# The Flop Shot



## TtotheJ (Aug 19, 2010)

Hey Everybody!

I am pretty new to golf. I have been playing since May and haven't had more than one day go by without practicing in my yard. With that said I have really been focusing on my short game. I am starting to feel very confident with my chipping and have started focusing on the flop shot.

Honestly the only reason I have been made aware of the flop shot is because I use it a lot in the Tiger Woods video games for the PS3. I have messed around with it in the front yard and have been hitting it correctly about 25% of the time. I am not sure how practical of a shot it is but when I hit it correctly, I get excited. 

I just wanted to know how often the average golfer uses this technique. As of right now it is a risky shot as 75% of the time I blade it and it goes 40 yards plus in the wrong direction. I am not even comfortable trying it out near the practice putting grees as I might wound a child, a car or the club house window. 

I have been told it's usually hit out of the trap but in some situations I think it would be beneficial to hit instead of a normal chip shot as I tend to get too much roll on the ball and just have it roll off the green.

How comfortable are you with this shot and do you use it often? Thanks for your help.


----------



## FrogsHair (Mar 4, 2010)

I am a "flop shot" natural, so I use it quite a bit during most of my rounds of golf. It is one of my "go to" shots. I love this shot, and my confidence level is very high when using it. I will chip first, when I can, but I will flop a shot before I will pitch it. That's just me, and not for everyone. Depending on the lie, terrain and the distance, I will use anything from a 6i down to my LW. A flop I remember was one time when I had a tree blocking me from the green. 130 yards. This was a 6i flop distance for me. I knocked the ball to with in 5' of the pin. I was a happy golfer with that particular shot. A reliable flop shot is a tremendous, stroke saving asset to one's short game. The best tip I can give aside from practicing, an open stance, and club face, is to not be afraid to swing the club once you commit to this shot. That, and paying attention to the chosen club's bounce in relation to the lie of the ball. 

Flop Shot----Learn it, Use it


----------



## TtotheJ (Aug 19, 2010)

Thanls for the advice, I will keep at it. 

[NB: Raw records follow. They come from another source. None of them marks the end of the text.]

-- ==== Sys2Proof/Tests/Slice0.lean ====
section
/-!
SUPPORT. Tests: an ill-formed term for every check, words written out from the spec's encodings, and for every statement a
small state that meets its hypotheses. Expected results come from the spec's encoding tables and worked examples.
-/
namespace Sys2Proof.Tests
open Sys2Proof.Machine Sys2Proof.Claims

-- one theorem after another: many kernel evaluations at once exceed the memory of the check
set_option Elab.async false

/-! ## Helpers -/

/-- Fields with the guard pt. -/
def fl (mod d a b c x : Nat) : Fields :=
  { mod := BitVec.ofNat 6 mod, d := BitVec.ofNat 9 d, a := BitVec.ofNat 9 a, b := BitVec.ofNat 9 b, c := BitVec.ofNat 9 c
    g := 63, gn := 0, reuse := 0, x := BitVec.ofNat 4 x }

/-- The three words of an escaped long form, as the opcode table numbers their bits. -/
def escaped (hi lo : Nat) : Nat := 0xFF000000 + hi * 2 ^ 32 + lo * 2 ^ 64

/-- One group of one team on core 0, whose path of all lanes issues. -/
def st0 : State := { State.reset.withFetchWord 96 0 with cur := some ⟨0, 0⟩ }

def inGroup (f : Group → Group) (s : State) : State := modGroup s 0 f
def inTeam (f : Team → Team) (s : State) : State := modTeam s 0 f
def inPath (f : Path → Path) (s : State) : State := modPath s 0 0 f
def inNode (f : Node → Node) (s : State) : State := modNode s 0 f
def inPart (f : Partition → Partition) (s : State) : State := modPart s 0 f

/-- The issuing path of a state that has one. -/
def it (s : State) : Iss :=
  (issuer s).getD ⟨0, 0, newGroup s 0 0 0 256, freshPath 0 0 0 0 1, lonelyTeam, 0, 0, 0⟩

/-- Memory with the record of context 0 (running, valid, a supervisor) and a page table that maps every address below
512 GiB to itself with all rights (03 R43 to R45; 10 R227). -/
def paged (s : State) : State :=
  { modPart s 0 (fun p => { p with frameSize := 1 }) with
    mem := [(1, 4), (8, 0x38), (0x400, 0x01), (0x401, 0x10), (0x1000, 0x01), (0x1001, 0x20), (0x2000, 0x0F)] }

/-! ## Ill-formed terms -/

theorem smoke_notProgram : (Instr.clockDroop 0).illFormed = some .notProgram := by decide
theorem smoke_badGuard : (Instr.nop { fl 0 0 0 0 0 0 with g := 48 }).illFormed = some .badGuard := by decide
theorem smoke_guardNotPathWide : (Instr.bra { fl 0 0 0 0 0 0 with gn := 1 }).illFormed = some .guardNotPathWide := by decide
theorem smoke_badMemSize : (Instr.ld (fl 0 1 2 0x100 0 5)).illFormed = some .badMemSize := by decide
theorem smoke_unusedBranchField : (Instr.bany (fl 0 1 0 0 0 0)).illFormed = some .unusedBranchField := by decide
theorem smoke_wellFormed : (Instr.iadd (fl 0 5 1 2 0 0)).illFormed = none := by decide

/-! ## Words written out from the encodings (11 R251, R252, R260) -/

-- BRA +8 words: OP 0x02, IMM27 = 8 in [40:14], G = 63
theorem test_decode_control : decodeTableWord 96 (escaped 0x02000000 0x00023F00) = some (.bra (fl 0 0 0 0 8 0)) := by decide
-- IADD.n64 v4, v6, v8: OP 0x20, MOD = 3, D = 4, A = 6, B = 8
theorem test_decode_integer : decodeTableWord 96 (escaped 0x200C0806 0x04003F00) = some (.iadd (fl 3 4 6 8 0 0)) := by decide
-- FFMA v7, v1, v2, v3: 0x4200_0E01_0100_FF00 (11, an encoding worked through)
theorem test_decode_float : decodeTableWord 96 (escaped 0x42000E01 0x0100FF00) = some (.ffma (fl 0 7 1 2 3 0)) := by decide
-- FMUL v2, v1, 2.0: 0x4100_0401_E158_3F00 (the same section)
theorem test_decode_constant : decodeTableWord 96 (escaped 0x41000401 0xE1583F00) = some (.fmul (fl 0 2 1 0x1C2 0x160 0)) := by
  decide
-- LXCH: OP 0x56, MOD = 0x18, D = 1, A = 2, B = 0x181, X = 3
theorem test_decode_crossLane : decodeTableWord 96 (escaped 0x56600202 0xC0803F03) = some (.lxch (fl 0x18 1 2 0x181 0 3)) := by
  decide
-- LD v2, s4[v1 - 3], 4 bytes: OP 0x60, D = 2, A = 1, B = 0x104, C = -3, X = 2
theorem test_decode_memory : decodeTableWord 96 (escaped 0x60000401 0x827F7F02) = some (.ld (fl 0 2 1 0x104 0x1FD 2)) := by
  decide
theorem test_decode_memory_offset : (fl 0 2 1 0x104 0x1FD 2).imm9 = -3 := by decide
-- BAR b5 at .cluster: OP 0x6D, MOD = 3, A = 0x185
theorem test_decode_sync : decodeTableWord 96 (escaped 0x6D0C0185 0x00003F00) = some (.bar (fl 3 0 0x185 0 0 0)) := by decide
-- MMA: 0x8048_4000_2444_3F03
theorem test_decode_matrix : decodeTableWord 96 (escaped 0x80484000 0x24443F03) = some (.mma (fl 0x12 0x20 0 0x48 0x110 3)) := by
  decide
-- NCALL t3: OP 0x88, MOD = 7, D = 0x1E3, A = 0x102, B = 8, C = 32
theorem test_decode_neural : decodeTableWord 96 (escaped 0x881FC702 0x04083F00) = some (.ncall (fl 7 0x1E3 0x102 8 32 0)) := by
  decide
-- TOPK: OP 0x93, MOD = 1, D = 2, A = 4, X = 0
theorem test_decode_percolator : decodeTableWord 96 (escaped 0x93040404 0x00003F00) = some (.topk (fl 1 2 4 0 0 0)) := by decide
-- TRACE t1: OP 0xA0, D = 0x1E1, A = 0x110, B = 16, C = 24, X = 5
theorem test_decode_rays : decodeTableWord 96 (escaped 0xA003C310 0x08063F05) = some (.trace (fl 0 0x1E1 0x110 16 24 5)) := by
  decide
-- VISR: OP 0xAC, D = 3, A = 6, B = 0x120
theorem test_decode_visible : decodeTableWord 96 (escaped 0xAC000606 0x90003F00) = some (.visr (fl 0 3 6 0x120 0 0)) := by decide
-- SRD s2, register 0x105: OP 0xC0, D = 0x102, A = 0x160, IMM18 = 0x105 in [31:14]
theorem test_decode_system : decodeTableWord 96 (escaped 0xC0020560 0x00417F00)
    = some (.srd { fl 0 0x102 0x160 0 0x105 0 with reuse := 0 }) := by decide
theorem test_decode_system_number : (fl 0 0x102 0x160 0 0x105 0).imm18 = 0x105 := by decide
-- an unassigned opcode, an escape with a payload, and a slot word of a dictionary
theorem test_decode_unassigned : decodeTableWord 96 (escaped 0x18000000 0x00003F00) = none := by decide
theorem test_decode_badEscape : decodeTableWord 96 (escaped 0x20000000 0x00003F00 + 1) = none := by decide
theorem test_decode_dictionary : decodeTableWord 32 0x11020107 = none := by decide
-- entry 17 of the worked example: template, holes D, A and B, and the slot word 0x1102_0107
theorem test_expand : expand (0x420000000000FF00 + 0x80000000D7781E97 * 2 ^ 64) 0x020107 = 0x42000E010100FF00 := by decide
-- the first step after reset runs an instruction placed for it: MOVI v3, 77 counts as retired
theorem test_step : (match step (State.reset.withFetchWord 96 (escaped 0x35000600 0x00137F00)) with
    | .next t => (getGroup t 0).map fun g => (g.retired, g.getV 3 63)
    | _ => none) = some (1, 77) := by decide +kernel

/-! ## Witnesses: value instructions

`computes` meets the hypotheses of every clause of `Claims.Computes`: the checks pass in every lane of st0; with the guard
`!pt` no lane is active; with guard 48 the checks fail; and where the instruction reads a register, it does so with lane 0
poisoned. -/

/-- st0 with v1 to v4 poisoned in lane 0, and s0 to s3. -/
def bad0 : State := inGroup (fun g =>
  { g with vpoison := [(64, true), (128, true), (192, true), (256, true)], spoison := [(0, true), (1, true)] }) st0

def runs (f : Fields) (v : Iss → ValueOp) : Bool :=
  (v (it st0)).ok (it st0) f && active (it st0) f != 0
    && (lanesOf (active (it st0) f)).all fun l => !(v (it st0)).badIn (it st0) l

Regarding the lie of the ball. Where is your weight in your stance when it is flush with the grass opposed to a higher lie in fluffy grass. I have a harder time flopping out of fluffy grass as I seem to just go right underneath the ball.


----------



## FrogsHair (Mar 4, 2010)

With my irons I tend to keep most of my weight on on my left (target) side from start of back swing to follow through. I was told many years ago that this was the best way to a consistent divot location. Again that's just what I do, as I think the widely accepted stance is a balanced one for this shot. As for a fluffy, hanging lie I will keep my same posture, and choke down on the club grip. This in effect shortens the club, so that it does not reach the ground, below where the ball is resting. I never ground my club with a fluffy/hanging lie. Heck, I don't consciously think about grounding my club on most shots.


TtotheJ said:


> Thanls for the advice, I will keep at it.
> 
> Regarding the lie of the ball. Where is your weight in your stance when it is flush with the grass opposed to a higher lie in fluffy grass. I have a harder time flopping out of fluffy grass as I seem to just go right underneath the ball.


----------



## KrudlerAce (Jul 3, 2010)

I hit the flop shot usually at least a few times during a round of golf. It's especially handy when you have missed the green and you have to get the golf ball over a bunker or a slope to a tightly cut pin position. I always check to see what sort of lie I have first though. I personally like to have a bit of grass underneath the ball to help me comfortably get under the ball and put the right height on the shot. I'm careful about bare lies and also hitting out of the thick rough. Both of these lies can cause changes in the club head through impact and cause lots of problems. Keep working at it with all your golf shots, and the flop shot can become a very useful part of your overall golf game.


----------